Гай удивленно поднял глаза.
– Тобиас, но небо безоблачно!
– Вот и я о том же. Нашего будущего нет, как нет и облаков.
На этот раз Гай спорить не стал, но Тобиас задумчиво продолжил:
– Когда-то над водой всегда дул ветер. Всегда. Из-за того, что был баланс суши и океана, возникала разность температур и давлений, вызывающая движение воздуха. Когда бывали исключения, то говорили – наступил штиль. Сейчас же наступил вечный штиль. Наша планета превратилась в огромное соленое болото. Чтобы заглянуть за горизонт, мы даже не можем, как делали наши далекие предки, использовать парус. Лишний раз убеждаюсь, что я абсолютно прав, когда говорю, что человечество слабая и тупиковая ветвь развития. Даже динозавры просуществовали больше ста пятидесяти миллионов лет. Мы лишь с трудом можем претендовать на жалкие двести тысяч. И то большая часть из них приходится на первобытно зачаточное состояние, хотя и названное разумным. Что, впрочем, нам не мешало утверждать, что мы и есть венец природы. За то и расплачиваемся. Но теперь наше существование заканчивается, чтобы уступить место другим формам жизни – более приспособленным и не таким амбициозным. Наверное, пройдут еще сотни тысяч лет, а то и миллионы – и они обязательно появятся. Другие существа будут рождены под новые реалии и под новую планету. И, по всей видимости, они даже не будут подозревать о том, что когда-то, в далеком прошлом, существовали и мы. Мы исчезнем бесследно. Так задумайся, Гай, что значит твоя бесполезная жизнь в этом круговороте мироздания? Она даже не искра, мелькнувшая в ночном небе, потому что эту искру увидят все. А твою жизнь не заметит никто. Так стоит ли за нее цепляться?

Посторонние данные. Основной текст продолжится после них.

-- ==== Sys2Proof/Tests/Slice0.lean ====
section
/-!
SUPPORT. Tests: ill-formed commands are refused by the well-formedness check, worked values of the spec come out, and the
hypotheses of every statement are met by a named state.
-/
namespace Sys2Proof.Machine

set_option Elab.async false
set_option linter.unusedVariables false

/-- A witness state: the reset state in a role, with some fields set and the MC image started. -/
def wit (r : Role) (l : List (Fld × Nat)) : State := l.foldl (fun s e => s.set e.1 e.2) { State.reset with role := r, fwu := { mcUp := true } }

theorem canon_of {s : State} (h : keysRise s.regs ∧ keysRise s.force ∧ Memory.wf zeroB s.mem.dram) : s.Canon := h

theorem up_of {s : State} (h : s.power = .running ∧ keysRise s.regs ∧ keysRise s.force ∧ Memory.wf zeroB s.mem.dram) :
    s.up := h

theorem gap_of {s : State} {g n : Nat} (h : s.tim.residual = 0)
    (k : ((s.dom s.wallDom).timeAt (16 * s.frc) - (s.dom g).timeAt (16 * s.frc)).natAbs ≤ n) :
    (s.wallGap g).natAbs ≤ n := by
  simpa [State.wallGap, State.wall, State.wallAt, State.residualAt, h] using k

theorem far_of {s : State} {g n : Nat} (h : s.tim.residual = 0)
    (k : n < ((s.dom s.wallDom).timeAt (16 * s.frc) - (s.dom g).timeAt (16 * s.frc)).natAbs) :
    n < (s.wallGap g).natAbs := by
  simpa [State.wallGap, State.wall, State.wallAt, State.residualAt, h] using k

theorem due_of {s : State} {c : Sched} {n : Nat} (h : s.tim.residual = 0)
    (k : s.get R.DEP.TICKOUT_CFG.SRC = 0 ∧ s.dep.loaded = true ∧ s.tim.sched = some c ∧ s.pending? = none ∧ s.dep.next ≤ n ∧ s.tickoutOfs ≤ 0)
    (d : let w := (s.dom s.wallDom).timeAt (16 * s.frc); let v := w - s.tickoutOfs; let m := (c.nearest v).1 + c.n0
      ([m - 1, m, m + 1].filter (fun m => 0 ≤ m && (c.at m.toNat - w) * 3 / 131072 == (v - w) * 3 / 131072)).head?.map
        Int.toNat = some n) : s.tickoutDue = true := by
  have e : s.wall = (s.dom s.wallDom).timeAt (16 * s.frc) := by simp [State.wall, State.wallAt, State.residualAt, h]
  have f : s.departsAt c (s.wall - s.tickoutOfs) = some n := by simpa only [State.departsAt, State.cycleOf, e] using d
  obtain ⟨h0, l, hc, hp, hn, ho⟩ := k
  simp [State.tickoutDue, h0, State.frameEventAt, Int.not_lt.mpr ho, l, hc, hp, f, State.schedFor, hn]

theorem res_of {s : State} {f : Nat} (h : s.tim.residual = 0) : s.residualAt f = 0 := by simp [State.residualAt, h]

/-- A tile whose DRAM lists nothing, with channel 0 serving and no parity mark. -/
def Blank (s : State) : Prop := s.role = .tile ∧ s.copies = [0] ∧ s.mem.par = [] ∧ s.mem.dram = []

theorem readLE_nil (a n : Nat) : readLE zeroB [] a n = 0 := by
  induction n generalizing a with
  | zero => rfl
  | succ n ih => simp [readLE, ih, readB, zeroB]

theorem read_blank {s : State} {port a : Nat} (h : Blank s) (ha : a < tileEnd) :
    Blank (s.dramRead port a).1 ∧ (s.dramRead port a).2 = (0, false) := by
  obtain ⟨h1, h2, h3, h4⟩ := h
  have e : tileEnd = 0xA000000 := rfl
  have hr : s.route a = .copies [0] := by
    simp only [State.route, State.isTile, h1, h2]
    rw [if_neg (by omega), if_neg (by omega), if_neg (by simp; omega), if_pos (by simpa using ha)]
  simp only [State.dramRead, hr]
  have hm : ∀ ch, ((s.draw).moved ch 8).parMask a ([0].getD (Config.choice s.fresh % [0].length) 0) = 0 := by
    intro ch
    simp [State.parMask, State.draw, State.moved, h3, lookupD]
  have hc : s.readCopy [0] = [0].getD (Config.choice s.fresh % [0].length) 0 := rfl
  rw [hc, if_pos (hm _)]
  refine ⟨⟨h1, h2, h3, h4⟩, ?_⟩
  simp [State.word8, State.draw, State.moved, h4, readLE_nil]

theorem reads_blank (port b : Nat) (l : List Nat) (hl : ∀ i ∈ l, (b + i) * 8 < tileEnd) :
    ∀ (s : State) (x : List Byte) (p : Bool), Blank s →
      (l.foldl (fun (acc : State × List Byte × Bool) i =>
        let (s, l, p) := acc
        let (s, d, q) := s.dramRead port ((b + i) * 8)
        (s, l ++ toBytes 8 d, p || q)) (s, x, p)).2 = (x ++ List.replicate (8 * l.length) 0#8, p) := by
  induction l with
  | nil => intro s x p _; simp
  | cons i l ih =>
    intro s x p h
    obtain ⟨k, e⟩ := read_blank (port := port) h (hl i (by simp))
    simp only [List.foldl_cons, e]
    rw [ih (fun j hj => hl j (by simp [hj])) _ _ _ k]
    have : toBytes 8 0 = List.replicate 8 0#8 := by decide
    rw [this, List.append_assoc, List.replicate_append_replicate, List.length_cons, Bool.or_false,
      show 8 * (l.length + 1) = 8 + 8 * l.length by omega]

theorem bytes_blank {s : State} {port a n : Nat} (h : Blank s) (ha : a + n + 7 < tileEnd) :
    (s.dramBytes port a n).2 = (List.replicate n 0#8, false) := by
  have := reads_blank port (a / 8) (List.range ((a + n + 7) / 8 - a / 8))
    (fun i hi => by rw [List.mem_range] at hi; omega) s [] false h
  simp only [State.dramBytes]
  rw [this]
  simp only [List.nil_append, List.length_range, List.drop_replicate, List.take_replicate, Prod.mk.injEq, and_true]
  congr 1
  omega

theorem poison_blank {s : State} {port a n : Nat} (h : s.role = .tile ∧ s.copies = [0] ∧ s.mem.par = [] ∧ s.mem.dram = [])
    (ha : a + n + 7 < tileEnd) : (s.dramBytes port a n).2.2 = false := by rw [bytes_blank h ha]

theorem leNat_zeros (n : Nat) : leNat (List.replicate n 0#8) = 0 := by
  induction n with
  | zero => rfl
  | succ n ih => simp [List.replicate_succ, leNat, ih]

theorem decode_blank {s : State} {port a n : Nat} (h : s.role = .tile ∧ s.copies = [0] ∧ s.mem.par = [] ∧ s.mem.dram = [])
    (ha : a + n + 7 < tileEnd) : (unlossless80 (leNat (s.dramBytes port a n).2.1)).isSome := by
  rw [bytes_blank h ha]
  simp only [leNat_zeros]
  decide +kernel

/-- The CRC-24 of R236 over a header of zeros and 31 flits of zeros, worked out in four parts. -/
theorem crc_zeros : crc24 0 (List.replicate 31 0) = 832743 := by
  have e : List.replicate 31 0 = List.replicate 8 0 ++ List.replicate 8 0 ++ List.replicate 8 0 ++ List.replicate 7 0 := rfl
  have a : crc24 0 (List.replicate 8 0) = 1341474 := by decide +kernel
  have b : (List.replicate 8 0).foldl (fun c f => crcBits 24 0x864CFB f 128 c) 1341474 = 8463156 := by decide +kernel
  have c : (List.replicate 8 0).foldl (fun c f => crcBits 24 0x864CFB f 128 c) 8463156 = 10159950 := by decide +kernel
  have d : (List.replicate 7 0).foldl (fun c f => crcBits 24 0x864CFB f 128 c) 10159950 = 832743 := by decide +kernel
  rw [crc24] at a ⊢
  rw [e, List.foldl_append, List.foldl_append, List.foldl_append, a, b, c, d]

theorem ready_of {x : State} {p v : Nat} (h : (x.rxFlit p 0).1 = 0 ∧ ((List.range 31).map fun i => (x.rxFlit p (i + 1)).1) =
      List.replicate 31 0 ∧ (x.rxFlit p 32).1 = v ∧ ((List.range 32).any fun i => (x.rxFlit p i).2) = false ∧
      (x.rxFlit p 0).2 = false ∧ x.stage p ≠ Stage.lock)
    (k : ((x.rxDrop32 p).group p 0 (List.replicate 31 0) v false false).rxReady p = false) : (x.popGroup p).rxReady p = false := by
  rw [State.popGroup, if_neg h.2.2.2.2.2, h.1, h.2.1, h.2.2.1, h.2.2.2.1, h.2.2.2.2.1]; exact k

theorem crc_val {x : State} {p : Nat} (h : (x.rxFlit p 0).1 = 0 ∧
      ((List.range 31).map fun i => (x.rxFlit p (i + 1)).1) = List.replicate 31 0) :
    crc24 (x.rxFlit p 0).1 ((List.range 31).map fun i => (x.rxFlit p (i + 1)).1) = 832743 := by rw [h.1, h.2, crc_zeros]

/-! ### The hypotheses of the statements are met -/

theorem witness_StepTakesTheFront :
    (∃ (s : State) (c : Instr) (r : List Instr), s.pending = c :: r) ∧
    (∃ s : State, s.pending = [] ∧ s.power = .running) ∧ (∃ s : State, s.pending = [] ∧ s.power ≠ .running) :=
  ⟨⟨{ State.reset with pending := [.calRun 9] }, .calRun 9, [], rfl⟩, ⟨State.reset, rfl, rfl⟩,
    ⟨{ State.reset with power := .held }, rfl, by decide⟩⟩

theorem witness_ResetState : ∃ f : Fld, f.key ≠ R.RCK.RST_CAUSE.POWER_ON.key := ⟨R.TIM.SLEW_MAX.V, by decide⟩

Потрясенный Гай не нашелся что ответить. Такие разговоры с ним не вел даже прятавшийся в подвале угрюмый суррогат Сплин. А уж он-то был для него непререкаемым авторитетом. Гай понимал, что мутации безобразно исказили тело Сплина, но взамен дали могучий разум.
Он долго обдумывал вопрос Тобиаса, наконец отреагировал:
– Теперь я понимаю правительство, выбросившее тебя из своего кластера. На их месте я бы все-таки тебя утилизировал. Ты произносишь страшные речи. Но я очень надеюсь, что ты ошибаешься.
– Ты даже не представляешь, как я хочу ошибиться, – заверил его Тобиас. – Но, к сожалению, я прав.
Пронзительно загудела сирена, и буксир начал замедлять свой бег, продолжая вращать винтами лишь для того, чтобы не угодить под двигающуюся по инерции баржу. Волочивший ее трос провис, и, поравнявшись, два корабля некоторое время шли параллельно борт о борт, на безопасном расстоянии трех метров. Невидимое, но крепко подхватившее их течение, стремилось растащить корабли в стороны, и буксиру приходилось то и дело приноравливаться к отползающей палубе баржи. Наконец рулевой подобрал нужный режим двигателей, и капрал Харрис перебросил узкий деревянный помост на соседнюю палубу.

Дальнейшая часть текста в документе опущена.